Dabei ist das Verstehen der Grundlagen essentiell, um die Modelle effizient zu bauen (Anzahl an Schichten und Filtern im Deep Learning Modell), zu trainieren, dabei den Trainingsaufwand abzuschätzen und schließlich die Modelle zu evaluieren.
Zu den Grundlagen gehören die einfachen Neuronalen Netze, denn Deep Learning Modelle sind Neuronale Netze mit mehr als einem Hidden Layer.
In Neuronalen Netzen sind die Aktivierungsfunktionen und die Art des Netzwerkes (Feed Forward, Back-Propagation etc.) bedeutsam. Eine Herausforderung stellt das Trainieren der Netzwerke dar, denn das Schätzen der im Modell enthaltenen Parameter führt zu hochdimensionalen, nichtlinearen Optimierungsproblemen (lokales und globales Maximum). Ein weiteres Problem stellen überdimensionierte Netze dar. Diese brauchen mehr Ressourcen für die Optimierung und führen oft zu Overfitting. Eine vernünftige Planung und das Testen der Modellspezifikationen sind hier von Bedeutung.

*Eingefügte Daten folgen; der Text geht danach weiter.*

/-- INJECT puts its list in the side slice's queue and is answered after its last conversion; a list that does not fit is BUSY, a die out of
service DEGRADED (R85, R86, R88). A conversion at the head of the queue, its 1.0 µs over, once the pin edges that have stood 100 ns have
fired (R92), leaves it and holds the slice until then; the last of an injected list is answered with the readings (R84, R86). SYNC starts
a new epoch on the dies named, whose raw instant 0 is the raw instant at or after the request (R106, R128), also where it ends a sweep on
one of them; with no sweep it empties the histories of the channels they carry and touches no other die (R135). A die down makes it
DEGRADED. Shown to complete, under conditions on the state and the operands alone: inject, sideSliceConversion, sync. -/
def Obligations.SideSliceConverts : Prop :=
  ((∀ (t : Nat) (p : Port) (s : State) (q : Request), injectRow.calls t p s q = true → s.Inv →
      let r := Req.of p q
      let d := hDie r.handle
      let u₀ := s.taken t p
      let u₁ := u₀.settlePwm.triggerActs (.sideSlice d)
      let x := (u₁.die d).side
      (x.queue.length + r.u 0 1 ≤ 4 → s.outOfService d = false → Leads (.inject t p) s (fun u =>
        (u.die d).side.queue.map (fun c => c.input) = x.queue.map (fun c => c.input) ++ (List.range (r.u 0 1)).map (fun i => r.u (4 + i) 1) ∧
        (u.session r.session).busy = some q ∧ u = { u₁ with dies := u.dies, host := u.host } ∧
        ((∀ k, nth s.pins.pwm k = none) → (s.die d).side.trigger.actAt = none → u₁ = u₀))) ∧
      (x.queue.length + r.u 0 1 ≤ 4 → s.outOfService d = true → Ends (.inject t p) s r stDegraded [] u₀) ∧
      (4 < x.queue.length + r.u 0 1 → Ends (.inject t p) s r stBusy [] u₀)) ∧
    (∀ (t d : Nat) (code : SideCode) (s : State) (c : Conv) (rest : List Conv), 1 ≤ d → d ≤ 5 → s.Inv →
      let s₁ := (s.tickTo t).settlePwm
      let x := (s₁.die d).side
      let at_ := s.rawInstant x.freeAt
      let result : ConvResult := { input := c.input, code := code % 4096, time := s₁.stamp at_ }
      x.queue = c :: rest →
      ((∀ k, nth s.pins.pwm k = none) → s₁ = s.tickTo t) ∧
      (s.outOfService d = false → at_ + 16 ≤ max s.now t →
        (c.last = true → c.injected = true → Leads (.sideSliceConversion t d code) s (fun u =>
          (u.die d).side.queue = rest ∧ (u.die d).side.injected = [] ∧
          (c.session < 8 → (s₁.injecting c).isSome = true → (u.session c.session).busy = none))) ∧
        (c.last = true → c.injected = false → Leads (.sideSliceConversion t d code) s (fun u =>
          (u.die d).side.queue = rest ∧ (u.die d).side.triggered = [] ∧ (u.die d).side.missedSince = 0 ∧ (u.die d).side.injected = x.injected)) ∧
        (c.last = false → Leads (.sideSliceConversion t d code) s (fun u => (u.die d).side.queue = rest ∧ (u.die d).side.freeAt = at_ + 16 ∧
          (u.die d).side.injected = x.injected ++ (if c.injected then [result] else []) ∧
          (u.die d).side.triggered = x.triggered ++ (if c.injected then [] else [result])))) ∧
      (s.outOfService d = false → max s.now t < at_ + 16 → exec (.sideSliceConversion t d code) s = .next s₁) ∧
      (s.outOfService d = true → Leads (.sideSliceConversion t d code) s (fun u => (u.die d).side.queue = []))) ∧
    (∀ (l : List ConvResult), (injectReply l).length = 72)) ∧
  (∀ (t : Nat) (p : Port) (s : State) (q : Request), syncRow.calls t p s q = true → s.Inv →
      let r := Req.of p q
      let u₀ := s.taken t p
      ((∀ d ∈ syncDies r.handle, u₀.dieDown d = false) →
        Answers (.sync t p) s r stOk [] (fun u =>
          (∀ d ∈ syncDies r.handle, (u.die d).epoch = (s.die d).epoch + 1 ∧ (u.die d).epochTick = s.rawInstant (max s.now t)) ∧
          ((syncDies r.handle).any s.sweepRuns = false →
            (∀ d, d < 8 → d ∉ syncDies r.handle → u.die d = s.die d) ∧
            (∀ n, ∀ d ∈ syncDies r.handle, n ∈ s.carriedBy d →
              (u.chan n).wide = [] ∧ (u.chan n).narrow = [] ∧ (u.chan n).sync = [] ∧ (u.chan n).fast.armed = true) ∧
            u.store = u₀.store ∧ u.bill = u₀.bill))) ∧
      ((∃ d ∈ syncDies r.handle, u₀.dieDown d = true) → Ends (.sync t p) s r stDegraded [] u₀))

/-- The codes of a slice, at the end of its range where it is saturated (R74), and the raw code of combined mode (R75, R76): the high bench up
to 1,700, 32 times the low from 1,900 on and after a saturated high bench, the full-scale code when the low bench saturates. A raw sample
of a converting unit moves its index past it, and is kept for the filters with its code; of a unit under sweep, past the reconfiguration,
it joins the capture's moments (R147). One that is not later than the last has no effect. The streams' events. A re-arm due clears its
counts (R97). A wideband or narrowband sample moves its unit's index (R106); a wideband sample that is suppressed joins no history (R127),
and another joins that of the channel delivered, the decimator's sum over the raw samples held to 24 bits (R104, R108, R134). A narrowband
sample puts the decimator's value into the equaliser, and past the settling the die keeps the equaliser's (R109, R112). A cycle whose end
is known, and whose last narrowband samples have been delivered, moves the tracker to the next (R122). The end of a peak window leaves its
peak in the history (R131). Shown to complete, under conditions on the state and the operands alone: rawSample, windowRearm,
widebandSample, narrowbandSample, synchronousCycle, peakWindowEnd. -/
def Obligations.StreamsAdvance : Prop :=
  ((∀ (after : Bool) (b : BenchSample),
      (b.highSat = true → highCode b = if b.negative then -2048 else 2047) ∧ (b.highSat = false → highCode b = b.high.toInt) ∧
      (b.lowSat = true → rawCode 0 after b = if lowCode b > 0 then 65535 else -65536) ∧
      (b.lowSat = false → after = true → rawCode 0 after b = 32 * b.low.toInt) ∧
      (b.lowSat = false → after = false → b.highSat = false → b.high.toInt.natAbs ≤ 1700 → rawCode 0 after b = b.high.toInt) ∧
      (b.lowSat = false → after = false → (b.highSat = true ∨ 1900 ≤ b.high.toInt.natAbs) → rawCode 0 after b = 32 * b.low.toInt) ∧
      rawCode 2 after b = highCode b) ∧
    (∀ (t k : Nat) (b : BenchSample) (s : State), k < 30 → s.Inv →
      let x := s.conv k
      let i := s.rawIndex k (max s.now t)
      (i < (x.index : Int) → exec (.rawSample t k b) s = .next (s.tickTo t)) ∧
      ((x.index : Int) ≤ i → s.converts k = true → s.swept k = true → b.beyond = false → x.rcvLeft = 0 → x.excluded = [] →
        Leads (.rawSample t k b) s (fun u =>
          u.conv k = { x with index := i.toNat + 1, prevHighSat := b.highSat } ∧ (∀ j, j ≠ k → u.conv j = s.conv j) ∧
          (s.sweep.since + 2 * Config.ms ≤ max s.now t → max s.now t < s.sweep.dueAt →
            u.sweep.moments.samples = s.sweep.moments.samples + 1))) ∧
      ((x.index : Int) ≤ i → s.converts k = true → s.swept k = false → x.excluded = [] → x.held = none → x.failing = [] → x.lowFailed = false →
        x.highFailed = false → disagrees b = false → (∀ e, (nth x.stuck e).2 < 65535) → Leads (.rawSample t k b) s (fun u =>
          (u.conv k).index = i.toNat + 1 ∧ (u.conv k).prevCode = rawCode (s.convMode k) x.prevHighSat b ∧ (u.conv k).prevHighSat = b.highSat ∧
          (u.conv k).raw.head?.map RawSeen.code = some (rawCode (s.convMode k) x.prevHighSat b) ∧ ∀ j, j ≠ k → u.conv j = s.conv j)) ∧
      ((x.index : Int) ≤ i → s.gates k = true → Leads (.rawSample t k b) s (fun u =>
        (u.conv k).index = i.toNat + 1 ∧ (u.conv k).raw.head?.map RawSeen.code = some (combined x.prevHighSat b) ∧
        ∀ j, j ≠ k → u.conv j = s.conv j)))) ∧
  (∀ (t : Nat) (s : State), s.Inv →
      (∀ n slow, n < 24 → ((s.chan n).window slow).due = true → Leads (.windowRearm t n slow) s (fun u =>
        ((u.chan n).window slow).armed = true ∧ ((u.chan n).window slow).count = 0 ∧ ∀ k, k ≠ n → u.chan k = s.chan k)) ∧
      (∀ n slow, n < 24 → ((s.chan n).window slow).due = false → exec (.windowRearm t n slow) s = .next (s.tickTo t)) ∧
      (∀ k n, k < 30 → n < 24 → s.converts k = true → s.swept k = false → s.worksFor k = some n →
        let w := s.wideAt k (max s.now t)
        (s.conv k).wideIndex ≤ w →
        ((s.conv k).wideSuppressed w = true → Leads (.widebandSample t k) s (fun u =>
          (u.conv k).wideIndex = w + 1 ∧ ∀ j, (u.chan j).wide = (s.chan j).wide)) ∧
        ((s.conv k).wideSuppressed w = false → s.deliversWide k n w = true → Leads (.widebandSample t k) s (fun u =>
          (u.conv k).wideIndex = w + 1 ∧ ∃ flags, (u.chan n).wide.getLast? =
            some { index := w, value := hold24 (openRat 14 ((s.conv k).decimate k false (8 * w))), flags := flags }))) ∧
      (∀ k crossing, k < 30 → (s.converts k = true ∨ s.gates k = true) → s.swept k = false →
        let v := s.narrowAt k (max s.now t)
        let x := (s.conv k).decimate k true (32 * (v + 32))
        (s.conv k).narrowIndex ≤ v → Leads (.narrowbandSample t k crossing) s (fun u => (u.conv k).narrowIndex = v + 1 ∧
          (u.conv k).taps = (if v = (s.conv k).narrowIndex then (x :: (s.conv k).taps).take 64 else [x]) ∧
          (∀ n, s.worksFor k = some n → (s.conv k).narrowFrom ≤ v → (u.conv k).taps.length = 64 →
            ∃ y, (u.conv k).narrow.head? = some y ∧ y.index = v ∧ -8388608 ≤ y.value ∧ y.value ≤ 8388607))) ∧
      (∀ next c, s.tracker.state ≠ 0 → next + 512 * syncReach ≤ 512 * max s.now t → s.tracker.cycleTo next = some c →
        Leads (.synchronousCycle t next) s (fun u =>
          u.tracker.start = next ∧ u.tracker.cycle = s.tracker.cycle + 1 ∧ u.tracker.ends = s.tracker.ends.tail)) ∧
      (∀ n, n < 24 → (s.chan n).windowPeak.any = true →
        let len := (s.chan n).peakMs * Config.ms
        let i := s.stamp (max s.now t) / len
        (s.chan n).windowAt < i * len → Leads (.peakWindowEnd t n) s (fun u =>
          (∃ d, (u.chan n).windowPeaks.getLast? = some d ∧ d.index = i - 1 ∧ d.high = (s.chan n).windowPeak.high ∧ d.low = (s.chan n).windowPeak.low) ∧
          (u.chan n).windowAt = i * len ∧ (u.chan n).windowPeak = {} ∧ ∀ k, k ≠ n → u.chan k = s.chan k)))

/-! ### Calibration -/

/-- The calibration requests that read answer their records and change nothing: CAL_STATUS 160 bytes a unit (Table 16.12), CAL_IMAGE_READ an
image of 2,048 bytes (R166), CAL_LIMITS the limits in force. CAL_LIMITS with limits sets all thirteen (R164). An image that passes its
checks gives every channel of its die the image's trims as targets, raises the generation by one, and changes no unit of another die
(R168); one of another part is DENIED. Shown to complete, under conditions on the state and the operands alone: calStatus, calImageRead,
calLimitsRead, calLimitsWrite, calImageWrite. -/
def Obligations.CalibrationRequests : Prop :=
  ∀ (t : Nat) (p : Port) (s : State) (q : Request),
    let r := Req.of p q
    let d := hDie r.handle
    let u₀ := s.taken t p
    (calStatusRow.calls t p s q = true → Ends (.calStatus t p) s r stOk
      (le 2 r.handle ++ le 1 (unitsOfHandle r.handle).length ++ zeros 1 ++ (unitsOfHandle r.handle).flatMap (fun u => u₀.calRecord u)) u₀) ∧
    (∀ u, (u₀.calRecord u).length = 160) ∧
    (calImageReadRow.calls t p s q = true → Ends (.calImageRead t p) s r stOk (calImage d s.cal.generation u₀.stampNow (s.calsOf d)) u₀ ∧
      ((∀ c ∈ s.calsOf d, c.times.length = 4) → (calImage d s.cal.generation u₀.stampNow (s.calsOf d)).length = 2048)) ∧
    (calLimitsReadRow.calls t p s q = true → Ends (.calLimitsRead t p) s r stOk (s.cal.limits.flatMap (le 2)) u₀) ∧
    (calLimitsWriteRow.calls t p s q = true → Answers (.calLimitsWrite t p) s r stOk ((List.range 13).flatMap (fun i => le 2 (r.u (2 + 2 * i) 2)))
      (fun u => u.cal.limits = (List.range 13).map (fun i => r.u (2 + 2 * i) 2) ∧
        u = { u₀ with cal := { u₀.cal with limits := u.cal.limits } })) ∧
    (calImageWriteRow.calls t p s q = true → r.u 0 2 = 1 → r.u 2 1 = d → r.u 2044 4 = crc32c (r.payload.take 2044) →
      (r.u 16 4 ≠ partTag → Ends (.calImageWrite t p) s r stDenied [] u₀) ∧
      (r.u 16 4 = partTag → r.imageRanges = true → s.sweepOn d = false → s.Inv → 1 ≤ d → d ≤ 5 →
        Answers (.calImageWrite t p) s r stOk [] (fun u =>
          u.cal.generation = (s.cal.generation + 1) % 4294967296 ∧
          (∀ k, k < 6 → (u.conv (6 * (d - 1) + k)).cal.source = 2 ∧
            (u.conv (6 * (d - 1) + k)).cal.target = if d < 5 then r.imageTrims k else alter (r.imageTrims k) 25 (fun _ => 0)) ∧
          (∀ v, v / 6 ≠ d - 1 → u.conv v = u₀.conv v) ∧ u.cal.slots = s.cal.slots ∧ u.store = u₀.store)))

Werden viele Hidden Layer genutzt, sprechen wir von einem Deep Learning Modell. Hier ist die Modellart nach der Problemstellung zu wählen. Dazu werden zuerst die wesentlichen Modellarten erlernt und dann direkt in Jupyter-Notebooks mit Python, TensorFlow und Keras umgesetzt. Zu den wesentlichen Modellarten zählen das Convolutional Neural Network (covnet oder CNN), das Recurrent Neural Network (RNN) und das LSTM (Long short-term memory). Die verschiedenen zentralen Modelle werden anhand von Fallstudien praktisch umgesetzt.
Hinweise zum Deployment der Deep Learning Modelle runden das Seminar ab.